What you have to do:
In the records below, find the line containing "Does (.glitchExpiry cell)" and the line containing "(u.cell cell.val).waiting = none"; please repeat exactly the lines from one to the other, both included, and nothing more.

Supplied data:
<<<<

/-- The edge that a glitch filter held is recorded GLITCH_NS after it, and a level stable for DEBOUNCE_US once if it differs from the last
recorded one (R221); a second that stayed below the limit ends CHATTER (R222); the SOE writer takes a record from its cell, and writes the
oldest record of its queue to the next place of the log, no other byte of DRAM changing (R235); SOE_READ moves within the records held
(R236); CLEAR sets the counters of a cell to 0 (R237). -/
def Obligations.CaptureFilters : Prop :=
  (∀ (s : State) (cell : Fin 320) (t0 : Nat) (l : Bool),
    s.rst.coreOn = true →
    (s.cell cell.val).waiting = some (t0, l) →
    (s.cell cell.val).lastCross = none →
    (s.cell cell.val).queue = [] →
    s.soeReads cell.val = true →
    s.engineReads cell.val = false →
    Does (.glitchExpiry cell) s [] [.fc, .time] (fun u =>
      (u.cell cell.val).waiting = none ∧ ceilDiv t0 256 + s.obj (Obj.glitchNs cell.val) ≤ u.now ∧ (u.cell cell.val).lastLevel = l ∧
        (u.cell cell.val).queue.map (fun r => (r.level, r.lost, r.soe, r.engine, r.edgeSeq)) = [(l, false, true, false, ((s.cell cell.val).edgeSeq + 1) % 2 ^ 16)])) ∧
  (∀ (s : State) (cell : Fin 320) (first : Nat) (last : Nat) (l : Bool),
    s.rst.coreOn = true →
    (s.cell cell.val).burst = some (first, last, l) →
    l ≠ (s.cell cell.val).lastLevel.getD (s.cell cell.val).burstFrom →
    (s.cell cell.val).lastCross = none →
    (s.cell cell.val).queue = [] →
    s.soeReads cell.val = true →
    s.engineReads cell.val = false →
    Does (.debounceStable cell) s [] [.fc, .time] (fun u =>
      (u.cell cell.val).burst = none ∧ ceilDiv last 256 + s.obj (Obj.debounceUs cell.val) * us ≤ u.now ∧ (u.cell cell.val).lastLevel = l ∧
        (u.cell cell.val).queue.map (fun r => (r.level, r.lost, r.soe, r.engine, r.edgeSeq)) = [(l, false, true, false, ((s.cell cell.val).edgeSeq + 1) % 2 ^ 16)])) ∧
  (∀ (s : State) (cell : Fin 320) (first : Nat) (last : Nat) (l : Bool),
    s.rst.coreOn = true →
    (s.cell cell.val).burst = some (first, last, l) →
    l = (s.cell cell.val).lastLevel.getD (s.cell cell.val).burstFrom →
    Does (.debounceStable cell) s [] [.fc, .time] (fun u =>
      (u.cell cell.val).burst = none ∧ (u.cell cell.val).queue = (s.cell cell.val).queue)) ∧
  (∀ (s : State) (cell : Fin 320),
    s.rst.coreOn = true →
    s.cellFlag cell.val csChatter = true →
    (s.cell cell.val).rawEdges < s.obj (Obj.chatterLimit cell.val) →
    Does (.chatterSecond cell) s [Obj.cellState cell.val] [.fc, .time] (fun u =>
      u.cellFlag cell.val csChatter = false ∧ (u.cell cell.val).rawEdges = 0 ∧ (u.cell cell.val).second = (s.cell cell.val).second + 1 ∧
        ((s.cell cell.val).second + 1) * sec ≤ u.now)) ∧
  (∀ (s : State) (cell : Fin 320) (r : Capture),
    s.rst.coreOn = true →
    (s.cell cell.val).queue = [r] →
    r.soe = true →
    r.engine = false →
    s.fc.soe.queue.length < 4096 →
    Does (.soeRecordWrite (some cell)) s [] [.fc] (fun u =>
      (u.cell cell.val).queue = [] ∧
        u.fc.soe.queue = s.fc.soe.queue ++ [(cell.val, captureBits cell.val { r with lost := r.lost || (s.cell cell.val).soeLost })])) ∧
  (∀ (s : State) (cell : Nat) (v : Nat) (rest : List (Nat × Nat)) (a : Nat),
    s.rst.coreOn = true →
    s.fc.soe.queue = (cell, v) :: rest →
    s.obj Obj.soeCapacity ≠ 0 →
    s.obj Obj.soeFullMode = 0 →
    s.fc.soe.wasFull = false →
    a = s.obj Obj.soeBase + 16 * (s.obj Obj.soeWritten % s.obj Obj.soeCapacity) →
    Does (.soeRecordWrite none) s [Obj.soeWritten, Obj.soeFlags] [.fc, .dram] (fun u =>
      u.fc.soe.queue = rest ∧ u.obj Obj.soeWritten = (s.obj Obj.soeWritten + 1) % 2 ^ 64 ∧ (∀ x, u.dramByte x = (if a ≤ x ∧
        x < a + 16 then (leBytes 16 v).getD (x - a) 0 else s.dramByte x)))) ∧
  (∀ (s : State) (snd : Sender) (value : BitVec 64),
    s.admits snd.who (writeReq snd 0x3210 6 (leBytes 8 value.toNat)) →
    value.toNat ≤ s.obj Obj.soeWritten →
    s.obj Obj.soeWritten ≤ value.toNat + s.obj Obj.soeCapacity →
    Answers (.soeReadWrite snd value) s snd.who (writeReq snd 0x3210 6 (leBytes 8 value.toNat)) stDone [] [Obj.soeRead] [] (fun u =>
      u.obj Obj.soeRead = value.toNat)) ∧
  (∀ (s : State) (snd : Sender) (cell : Fin 320),
    s.admits snd.who (writeReq snd (0x3000 + cell.val) 33 [0]) →
    Answers (.cellCountersClear cell snd) s snd.who (writeReq snd (0x3000 + cell.val) 33 [0]) stDone [] ((List.range 5).map (fun i => (0x3000 + cell.val) * 256 + 28 + i)) [] (fun u =>
      ((List.range 5).map (fun i => (0x3000 + cell.val) * 256 + 28 + i)).all (fun k => u.obj k == 0) = true))

/-- An output command that passes its checks (R225) and finds room is queued with its ball instant and its action (R224, R226); a cancel
withdraws every placement of the cell at once with HELD (R224); at the ball instant the level is placed and gives the command its result
(R225), and at the trailing edge that of a pulse (R234). -/
def Obligations.OutputCommands : Prop :=
  (∀ (s : State) (snd : Sender) (cell : Fin 320) (instant : BitVec 64) (fraction : Byte),
    s.admits snd.who (writeReq snd (0x3000 + cell.val) 20 (outRecord instant.toNat fraction 0 0)) →
    s.cellRefusal cell.val (outRecord instant.toNat fraction 0 0) snd.commander none = none →
    (s.cell cell.val).placements.length < 4 →
    s.now256 ≤ s.ballInstant cell.val (s.commandInstant (outRecord instant.toNat fraction 0 0) none) →
    Answers (.outCmdDriveLow cell snd instant fraction) s snd.who (writeReq snd (0x3000 + cell.val) 20 (outRecord instant.toNat fraction 0 0)) stDone [] [] [.fc] (fun u =>
      u.cell cell.val = { s.cell cell.val with placements := (s.cell cell.val).placements ++ [{ action := 0, ball := s.ballInstant cell.val (s.commandInstant (outRecord instant.toNat fraction 0 0) none), width := 0 * 256, commander := snd.commander, origin := .object }] })) ∧
  (∀ (s : State) (snd : Sender) (cell : Fin 320) (instant : BitVec 64) (fraction : Byte),
    s.admits snd.who (writeReq snd (0x3000 + cell.val) 20 (outRecord instant.toNat fraction 1 0)) →
    s.cellRefusal cell.val (outRecord instant.toNat fraction 1 0) snd.commander none = none →
    (s.cell cell.val).placements.length < 4 →
    s.now256 ≤ s.ballInstant cell.val (s.commandInstant (outRecord instant.toNat fraction 1 0) none) →
    Answers (.outCmdDriveHigh cell snd instant fraction) s snd.who (writeReq snd (0x3000 + cell.val) 20 (outRecord instant.toNat fraction 1 0)) stDone [] [] [.fc] (fun u =>
      u.cell cell.val = { s.cell cell.val with placements := (s.cell cell.val).placements ++ [{ action := 1, ball := s.ballInstant cell.val (s.commandInstant (outRecord instant.toNat fraction 1 0) none), width := 0 * 256, commander := snd.commander, origin := .object }] })) ∧
  (∀ (s : State) (snd : Sender) (cell : Fin 320) (instant : BitVec 64) (fraction : Byte) (width : BitVec 32),
    s.admits snd.who (writeReq snd (0x3000 + cell.val) 20 (outRecord instant.toNat fraction 2 width.toNat)) →
    s.cellRefusal cell.val (outRecord instant.toNat fraction 2 width.toNat) snd.commander none = none →
    (s.cell cell.val).placements.length < 4 →
    s.now256 ≤ s.ballInstant cell.val (s.commandInstant (outRecord instant.toNat fraction 2 width.toNat) none) →
    Answers (.outCmdPulseHigh cell snd instant fraction width) s snd.who (writeReq snd (0x3000 + cell.val) 20 (outRecord instant.toNat fraction 2 width.toNat)) stDone [] [] [.fc] (fun u =>
      u.cell cell.val = { s.cell cell.val with placements := (s.cell cell.val).placements ++ [{ action := 2, ball := s.ballInstant cell.val (s.commandInstant (outRecord instant.toNat fraction 2 width.toNat) none), width := width.toNat * 256, commander := snd.commander, origin := .object }] })) ∧
  (∀ (s : State) (snd : Sender) (cell : Fin 320) (instant : BitVec 64) (fraction : Byte) (width : BitVec 32),
    s.admits snd.who (writeReq snd (0x3000 + cell.val) 20 (outRecord instant.toNat fraction 3 width.toNat)) →
    s.cellRefusal cell.val (outRecord instant.toNat fraction 3 width.toNat) snd.commander none = none →
    (s.cell cell.val).placements.length < 4 →
    s.now256 ≤ s.ballInstant cell.val (s.commandInstant (outRecord instant.toNat fraction 3 width.toNat) none) →
    Answers (.outCmdPulseLow cell snd instant fraction width) s snd.who (writeReq snd (0x3000 + cell.val) 20 (outRecord instant.toNat fraction 3 width.toNat)) stDone [] [] [.fc] (fun u =>
      u.cell cell.val = { s.cell cell.val with placements := (s.cell cell.val).placements ++ [{ action := 3, ball := s.ballInstant cell.val (s.commandInstant (outRecord instant.toNat fraction 3 width.toNat) none), width := width.toNat * 256, commander := snd.commander, origin := .object }] })) ∧
  (∀ (s : State) (snd : Sender) (cell : Fin 320) (instant : BitVec 64) (fraction : Byte),
    s.admits snd.who (writeReq snd (0x3000 + cell.val) 20 (outRecord instant.toNat fraction 4 0)) →
    s.cellRefusal cell.val (outRecord instant.toNat fraction 4 0) snd.commander none = none →
    (s.cell cell.val).placements.length < 4 →
    s.now256 ≤ s.ballInstant cell.val (s.commandInstant (outRecord instant.toNat fraction 4 0) none) →
    Answers (.outCmdSafe cell snd instant fraction) s snd.who (writeReq snd (0x3000 + cell.val) 20 (outRecord instant.toNat fraction 4 0)) stDone [] [] [.fc] (fun u =>
      u.cell cell.val = { s.cell cell.val with placements := (s.cell cell.val).placements ++ [{ action := 4, ball := s.ballInstant cell.val (s.commandInstant (outRecord instant.toNat fraction 4 0) none), width := 0 * 256, commander := snd.commander, origin := .object }] })) ∧
  (∀ (s : State) (snd : Sender) (cell : Fin 320) (instant : BitVec 64) (fraction : Byte) (p : Placement),
    s.admits snd.who (writeReq snd (0x3000 + cell.val) 20 (outRecord instant.toNat fraction 5 0)) →
    s.cellRefusal cell.val (outRecord instant.toNat fraction 5 0) snd.commander none = none →
    (s.cell cell.val).placements = [p] →
    p.origin = .object →
    Answers (.outCmdCancel cell snd instant fraction) s snd.who (writeReq snd (0x3000 + cell.val) 20 (outRecord instant.toNat fraction 5 0)) stDone [] [Obj.lastResult cell.val] [.fc] (fun u =>
      u.cell cell.val = { s.cell cell.val with placements := [] } ∧ u.obj (Obj.lastResult cell.val) = stHeldStatus)) ∧
  (∀ (s : State) (cell : Fin 320) (p : Placement),
    s.rst.coreOn = true →
    (s.cell cell.val).placements = [p] →
    p.trailing = none →
    p.action < 2 →
    p.origin = .object →
    p.commander = s.holderNow →
    s.holderNow ≠ 0 →
    s.governed cell.val = false →
    s.cellFlag cell.val csBankFault = false →
    Does (.outputPlacement cell) s [Obj.cellState cell.val, Obj.edges cell.val, Obj.placeShifted cell.val, Obj.lastResult cell.val] [.fc, .time] (fun u =>
      (u.cell cell.val).driven = some (p.action == 1) ∧ (u.cell cell.val).placements = [] ∧ (u.cell cell.val).parked = false ∧
        u.cellFlag cell.val csSafe = false ∧ u.cellFlag cell.val csHold = false ∧ u.obj (Obj.lastResult cell.val) = stDone ∧
        p.ball ≤ u.now256)) ∧
  (∀ (s : State) (cell : Fin 320) (p : Placement) (t : Nat),
    s.rst.coreOn = true →
    (s.cell cell.val).placements = [p] →
    p.trailing = some t →
    p.origin = .object →
    p.cut = false →
    s.governed cell.val = false →
    s.cellFlag cell.val csBankFault = false →
    Does (.pulseTrailingEdge cell) s [Obj.cellState cell.val, Obj.edges cell.val, Obj.placeShifted cell.val, Obj.lastResult cell.val] [.fc, .time] (fun u =>
      (u.cell cell.val).driven = some (p.action == 3) ∧ (u.cell cell.val).placements = [] ∧ u.obj (Obj.lastResult cell.val) = stDone ∧
        t ≤ u.now256))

>>>>

Your solution:
    Does (.glitchExpiry cell) s [] [.fc, .time] (fun u =>
      (u.cell cell.val).waiting = none ∧ ceilDiv t0 256 + s.obj (Obj.glitchNs cell.val) ≤ u.now ∧ (u.cell cell.val).lastLevel = l ∧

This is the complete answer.